Work task: Output only the lines from the start of the entries through the line holding "((running 0x6A2C base).status". Each line must match the original exactly.

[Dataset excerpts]

▽

theorem witness_FetchReadsTwoBytes :
    (base.setPc 4094).pc.toNat ≤ 4094 ∧
    ((base.setPc 4095).pc.toNat = 4095 ∧ (base.setPc 4095).status = .run ∧ (base.setPc 4095).phase = .tick) := by decide

theorem witness_IllegalWordStopsTheMachine :
    base.status = .run ∧ base.phase = .tick ∧ (base.setPc 0).pc.toNat ≤ 4094 ∧
    decode ((base.setPc 0).mem.read 0) ((base.setPc 0).mem.read 1) = .error (.decodeError 0xF0 0x90) := by decide

/-! ### Witnesses: the frame and the ends of a run -/

/-- Before a quit poll that the host answers. -/
def polling (b : Bool) : State := { base with phase := .poll, quit := ⟨[b], 0⟩ }

theorem witness_QuitIsPolledAtFrameStartOnly :
    ((polling true).status = .run ∧ (polling true).phase = .poll ∧ (polling true).isQuitRequested = true) ∧
    ((polling false).status = .run ∧ (polling false).phase = .poll ∧ (polling false).isQuitRequested = false) ∧
    ((∃ t, step (running 0x6A2C base) = .next t) ∧
      ¬ ((running 0x6A2C base).status = .run ∧ (running 0x6A2C base).phase = .poll)) :=
  ⟨by decide, by decide, ⟨_, rfl⟩, by decide⟩

/-- A frame of no ticks at its end. -/
def ending : State := { base with params := ⟨0, .flagThenResult, false⟩, phase := .frameEnd, dt := 1 }

theorem witness_FrameEndCountsTimers : ending.FrameLegal ∧ ending.status = .run ∧ ending.phase = .frameEnd := by
  refine ⟨⟨Nat.le_refl 0, ?_, fun _ => rfl, ?_⟩, rfl, rfl⟩
  · exact fun h => nomatch h
  · exact fun _ h => nomatch h

theorem witness_TimersChangeOnlyAtFrameEndOrByLoad :
    (∃ t, step (running 0xF015 (withRegs [(0, 3)] base)) = .next t ∧ t.dt = 3) ∧
    ¬ ((running 0xF015 (withRegs [(0, 3)] base)).status = .run ∧
      (running 0xF015 (withRegs [(0, 3)] base)).phase = .frameEnd) :=
  ⟨⟨_, rfl, rfl⟩, by decide⟩

theorem witness_EndedRunsAreAbsorbing :
    (∃ s : State, s.status = .haltPc) ∧ (∃ s : State, s.status = .haltQuit) ∧
    (∃ s : State, s.status = .fatal (.programTooLarge 3585)) ∧
    (¬ (base.setPc 4096).Ended ∧ ∃ t, step (base.setPc 4096) = .next t ∧ t.Ended) ∧
    (¬ (polling true).Ended ∧ ∃ t, step (polling true) = .next t ∧ t.Ended) := by
  refine ⟨⟨base.setStatus .haltPc, rfl⟩, ⟨base.setStatus .haltQuit, rfl⟩,
    ⟨base.setStatus (.fatal (.programTooLarge 3585)), rfl⟩, ⟨?_, _, rfl, .inl rfl⟩, ?_, _, rfl, .inr (.inl rfl)⟩
  all_goals rintro (h | h | ⟨_, h⟩) <;> exact nomatch h

/-- An Fx0A that waits, with what its next poll finds. -/
def waiting (k : Option Key) : State := { base with status := .waitKey 3, keyWait := ⟨[k], 0⟩ }

theorem witness_WaitingForAKeyFreezesTheMachine :
    ((waiting none).status = .waitKey 3 ∧ (waiting none).keyArrived = none) ∧
    ((waiting (some 15)).status = .waitKey 3 ∧ (waiting (some 15)).keyArrived = some 15) := by decide

/-- For MemoryStaysCanonical, PcStaysBounded, FrameStaysLegal and DisplayStaysTheReplayOfEvents: one state that meets the
four invariants, and steps. -/
theorem witness_invariants :
    base.MemoryCanonical ∧ base.PcBounded ∧ base.FrameLegal ∧ base.DisplayIsReplay ∧ ∃ t, step base = .next t :=
  ⟨rfl, ⟨by decide, by decide, fun _ h => nomatch h⟩,
   ⟨by decide, by decide, (fun h => nomatch h), fun _ h => nomatch h⟩, rfl, _, rfl⟩

/-- For LoadedMachineMeetsTheInvariants, ResetBuildsTheMemoryImage, ProgramThatDoesNotFitIsRefused and ResetRegisters:
programs of no byte, of 3584 and of 3585. -/
theorem witness_programs :
    ([] : List Byte).length ≤ 3584 ∧ (List.replicate 3584 (0 : Byte)).length ≤ 3584 ∧
    3584 < (List.replicate 3585 (0 : Byte)).length := by
  simp only [List.length_replicate, List.length_nil]
  omega

/-! ### Witnesses: memory -/

theorem witness_MemoryAccessIsBoundsChecked : base.MemoryCanonical ∧ (4095 < 4096) ∧ (4096 ≤ 4096) := by
  exact ⟨rfl, by decide, by decide⟩

/-- DRW, LD B, LD [I] and LD Vx, [I] one byte past the end, and the fetch at 4095. -/
theorem witness_OutOfRangeAccessFaults :
    exec (.drw 0 0 2) (base.setI 4095) = .fault (.memoryOutOfRange 4096) ∧
    exec (.ldB 0) (base.setI 4094) = .fault (.memoryOutOfRange 4096) ∧
    exec (.stRegs 1) (base.setI 4095) = .fault (.memoryOutOfRange 4096) ∧
    exec (.ldRegs 1) (base.setI 4095) = .fault (.memoryOutOfRange 4096) ∧
    (base.setPc 4095).pc.toNat ≤ 4095 := ⟨rfl, rfl, rfl, rfl, by decide⟩

/-- Also for StackFaults. -/
theorem witness_EachInstructionRaisesItsOwnFault :
    exec (.call 0x300) (base.setStack base.stack 16) = .fault .stackOverflow ∧
    exec .ret base = .fault .stackUnderflow ∧
    exec (.drw 0 0 1) (base.setI 0xFFFF) = .fault (.memoryOutOfRange 65535) := ⟨rfl, rfl, rfl⟩

theorem witness_BcdStoresThreeDigits :
    base.MemoryCanonical ∧ (base.setI 4093).i.toNat ≤ 4093 ∧ 4093 < (base.setI 4094).i.toNat :=
  ⟨rfl, by decide, by decide⟩

/-- For BlockStoreWritesRegisters and BlockLoadReadsRegisters. -/
theorem witness_blocks :
    base.MemoryCanonical ∧ (base.setI 4080).i.toNat + (15 : RegIdx).val ≤ 4095 ∧
    4095 < (base.setI 4081).i.toNat + (15 : RegIdx).val := ⟨rfl, by decide, by decide⟩

/-! ### Witnesses: stack, registers, display, keypad -/

theorem witness_CallPushesItsAddressAndJumps : (base.setStack base.stack 15).sp.val < 16 := by decide

theorem witness_RetPopsPcAndIsAdvanced :
    (base.setStack base.stack 16).sp.val = (15 : Fin 16).val + 1 ∧
    (base.setStack base.stack 1).sp.val = (0 : Fin 16).val + 1 := by decide

theorem witness_CallThenRetRestoresPc :
    ∃ t, exec (.call 0x300) (base.setStack base.stack 15) = .next t ∧ t.stack = t.stack ∧ t.sp = t.sp :=
  ⟨_, rfl, rfl, rfl⟩

/-- For AddWithCarry, SubtractWithNotBorrow and ShiftsCaptureTheBitShiftedOut. -/
theorem witness_flag_destinations :
    (1 : RegIdx) ≠ 15 ∧ base.params.vfWriteOrder = .flagThenResult ∧
    (flagLast base).params.vfWriteOrder = .resultThenFlag := by decide

theorem witness_ShiftsIgnoreY :
    (2 : RegIdx) ≠ 1 ∧ (2 : RegIdx) ≠ 15 ∧ (∃ t, exec (.shr 1 2) base = .next t) ∧ ∃ t, exec (.shl 1 2) base = .next t :=
  ⟨by decide, by decide, ⟨_, rfl⟩, _, rfl⟩

theorem witness_RandomIsAMaskedDraw : (base.setRnd ⟨[0xA7], 0⟩).rnd.script = 0xA7 :: [] := rfl

/-- No row, and a row at the last byte; the pixels of the first case lie under the sprite, the last does not. -/
theorem witness_DrawXorsTheSprite :
    (0 : Nibble) = 0 ∧ (base.setI 4095).i.toNat + (1 : Nibble).toNat ≤ 4096 ∧
    ((0 : Nat) < (1 : Nibble).toNat ∧ (7 : Nat) < 8 ∧
      (7 : Fin 64).val = ((base.reg 0).toNat + 7) % 64 ∧ (0 : Fin 32).val = ((base.reg 1).toNat + 0) % 32) ∧
    ∀ r c, r < (1 : Nibble).toNat → c < 8 →
      ¬ ((8 : Fin 64).val = ((base.reg 0).toNat + c) % 64 ∧ (0 : Fin 32).val = ((base.reg 1).toNat + r) % 32) := by
  refine ⟨rfl, by decide, by decide, fun r c _ hc h => ?_⟩
  have : (base.reg 0).toNat = 0 := rfl
  have : (8 : Fin 64).val = 8 := rfl
  omega

/-- Also for DrawEmitsTogglesInOrder. -/
theorem witness_DrawingTwiceRestoresTheDisplay : ∃ t, exec (.drw 0 1 5) base = .next t := ⟨_, rfl⟩

theorem witness_KeySkipsQueryTheKeypadOnce : (base.setKeyHeld ⟨[true], 0⟩).keyHeld.script = true :: [] := rfl

/-- For KeyReadCompletesWithAKey and KeyReadBlocksWithoutAKey. -/
theorem witness_key_reads :
    (base.setKeyWait ⟨[some 15], 0⟩).keyArrived = some 15 ∧ (base.setKeyWait ⟨[none], 0⟩).keyArrived = none := by decide

/-! ### Witnesses: the whole-machine rules -/

theorem witness_VfIsWrittenOnlyAsFlagOrDestination :
    (∃ t, exec (.addf 1 2) (withRegs [(1, 200), (2, 56)] base) = .next t ∧
      t.reg 15 ≠ (withRegs [(1, 200), (2, 56)] base).reg 15) ∧
    ∃ t, exec (.ldImm 15 7) base = .next t ∧ t.reg 15 ≠ base.reg 15 :=
  ⟨⟨_, rfl, by decide⟩, _, rfl, by decide⟩

theorem witness_IndexIsWrittenOnlyByItsInstructions : ∃ t, exec (.ldI 0xFFF) base = .next t ∧ t.i ≠ base.i :=
  ⟨_, rfl, by decide⟩

theorem witness_StackIsReachedOnlyByCallAndRet :
    ∃ t, exec (.call 0x300) base = .next t ∧ (t.stack ≠ base.stack ∨ t.sp ≠ base.sp) := ⟨_, rfl, by decide⟩

/-- The other clause: an instruction beside CALL and RET that goes on, and one that faults. -/
theorem witness_StackIsReachedOnlyByCallAndRet_read :
    (∀ nnn, Instr.ldI 0xFFF ≠ .call nnn) ∧ Instr.ldI 0xFFF ≠ .ret ∧ (∃ t, exec (.ldI 0xFFF) base = .next t) ∧
    (∀ nnn, Instr.ldB 0 ≠ .call nnn) ∧ Instr.ldB 0 ≠ .ret ∧
    exec (.ldB 0) (base.setI 4094) = .fault (.memoryOutOfRange 4096) :=
  ⟨(fun _ h => nomatch h), by decide, ⟨_, rfl⟩, (fun _ h => nomatch h), by decide, rfl⟩

theorem witness_DisplayIsWrittenOnlyByClearAndDraw :
    ∃ t, exec .cls base = .next t ∧ (t.disp ≠ base.disp ∨ t.events ≠ base.events) := ⟨_, rfl, .inr (by decide)⟩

△

Answer box:
theorem witness_FetchReadsTwoBytes :
    (base.setPc 4094).pc.toNat ≤ 4094 ∧
    ((base.setPc 4095).pc.toNat = 4095 ∧ (base.setPc 4095).status = .run ∧ (base.setPc 4095).phase = .tick) := by decide

theorem witness_IllegalWordStopsTheMachine :
    base.status = .run ∧ base.phase = .tick ∧ (base.setPc 0).pc.toNat ≤ 4094 ∧
    decode ((base.setPc 0).mem.read 0) ((base.setPc 0).mem.read 1) = .error (.decodeError 0xF0 0x90) := by decide

/-! ### Witnesses: the frame and the ends of a run -/

/-- Before a quit poll that the host answers. -/
def polling (b : Bool) : State := { base with phase := .poll, quit := ⟨[b], 0⟩ }

theorem witness_QuitIsPolledAtFrameStartOnly :
    ((polling true).status = .run ∧ (polling true).phase = .poll ∧ (polling true).isQuitRequested = true) ∧
    ((polling false).status = .run ∧ (polling false).phase = .poll ∧ (polling false).isQuitRequested = false) ∧
    ((∃ t, step (running 0x6A2C base) = .next t) ∧
      ¬ ((running 0x6A2C base).status = .run ∧ (running 0x6A2C base).phase = .poll)) :=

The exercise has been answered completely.